[Stored data entries]
/-! ## Full/empty bits (R196, R207, R208) -/

/-- The checks of an address of a full/empty instruction (R207). -/
def Ctx.lineFault (c : Ctx) (x : W64) (lines : Nat) : Option W8 :=
  if x.toNat % 128 ≠ 0 then some 0#8
  else if x.toNat + 128 * max 1 lines > c.core.launch.shared then some 1#8 else none

/-- `FEMARK` (R207). -/
def execFemark (a b : BitVec 6) (s : State) : Out :=
  issue (.femark a b) noCheck (fun c s =>
    let n := (c.s b).toNat % 2 ^ 12
    let x := (c.s a).toNat
    if c.th.counter .lo ≥ Config.counterLimit then c.wait .structural s
    else match c.lineFault (c.s a) n with
      | some d => c.trapWith 8#8 d c.pass s
      | none =>
        let q : Ask := { kind := .femark, path := .lo, space := .sh, size := 0, wants := [], lanes := c.pass }
        c.next (c.append { c.outstanding q s.seq with
          elems := (List.range n).map fun i =>
            { lane := 0, va := x + 128 * i, off := 0, size := 0, op := .put 0#128, got := 0#128, poison := false } } s)) s

/-- What a `FEPOLL` asks for: the line of each passing lane that lies in the allocation. -/
def Ctx.pollAccess (c : Ctx) (d a : BitVec 6) (tag : Nat) : Access :=
  let q : Ask :=
    { kind := .fepoll, path := .lo, space := .sh, size := 0, dests := [(.p d.toNat, if c.ap then allLanes else c.pass)],
      wants := [], lanes := c.pass, scalar := c.ap }
  { c.outstanding q tag with
    elems := (c.actLanes.filter fun i => decide ((c.s a).toNat + 128 * (i + 1) ≤ c.core.launch.shared)).map fun i =>
      { lane := i, va := (c.s a).toNat + 128 * i, off := 0, size := 0, op := .read, got := 0#128, poison := false } }

/-- The full bits that a `FEPOLL` reads (R207); in the access processor one bit (R144). -/
def Core.polled (c : Core) (x : Access) : W32 :=
  let full (i : Nat) : Bool := x.elems.any fun e => decide (e.lane = i) && c.full.contains (e.va / 128)
  if x.scalar then spread (full 0) else maskOf full

/-- `FEPOLL` (R207). In run-ahead it acts into the buffer (R218). -/
def execFepoll (d a : BitVec 6) (s : State) : Out :=
  issueWith (.fepoll d a) noCheck (fun c s =>
    if c.th.counter .lo ≥ Config.counterLimit then c.wait .structural s
    else match c.lineFault (c.s a) 0 with
      | some e => c.trapWith 8#8 e c.pass s
      | none => c.next (c.append (c.pollAccess d a s.seq) s)) (fun c h s =>
    let bad := c.invalidLanes h
    if (c.lineFault (c.s a) 0).isSome then c.aheadMark h (c.pass ||| bad) s
    else match h.markAll (c.pass ||| bad) bad c.form.writeRefs with
      | none => s.exitAhead c.k c.a
      | some h' =>
        let v := c.core.polled (c.pollAccess d a 0)
        c.next (s.updThread c.k c.a fun t => { t.setP d.toNat c.pass v with ahead := some h' })) s

/-! ## Counters, batches and the tile-store fence (R214 to R216) -/

/-- A path code (R209). -/
def pathCode (p : BitVec 2) : Path :=
  match p.toNat with
  | 0 => .gl
  | 1 => .gs
  | 2 => .lo
  | _ => .cp

/-- Wait for a counter (R214). -/
def Ctx.waitCounter (c : Ctx) (path : Path) (k : Nat) (s : State) : State :=
  if c.th.counter path ≤ k then c.next s else c.wait (.counter path k) s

Your objective →
Starting at the line above that contains "kind := .femark, path", repeat each line exactly up to and including the line that contains "elems := (c.actLanes.filter", and stop there.

Answer box →
        let q : Ask := { kind := .femark, path := .lo, space := .sh, size := 0, wants := [], lanes := c.pass }
        c.next (c.append { c.outstanding q s.seq with
          elems := (List.range n).map fun i =>
            { lane := 0, va := x + 128 * i, off := 0, size := 0, op := .put 0#128, got := 0#128, poison := false } } s)) s

/-- What a `FEPOLL` asks for: the line of each passing lane that lies in the allocation. -/
def Ctx.pollAccess (c : Ctx) (d a : BitVec 6) (tag : Nat) : Access :=
  let q : Ask :=
    { kind := .fepoll, path := .lo, space := .sh, size := 0, dests := [(.p d.toNat, if c.ap then allLanes else c.pass)],
      wants := [], lanes := c.pass, scalar := c.ap }
  { c.outstanding q tag with
    elems := (c.actLanes.filter fun i => decide ((c.s a).toNat + 128 * (i + 1) ≤ c.core.launch.shared)).map fun i =>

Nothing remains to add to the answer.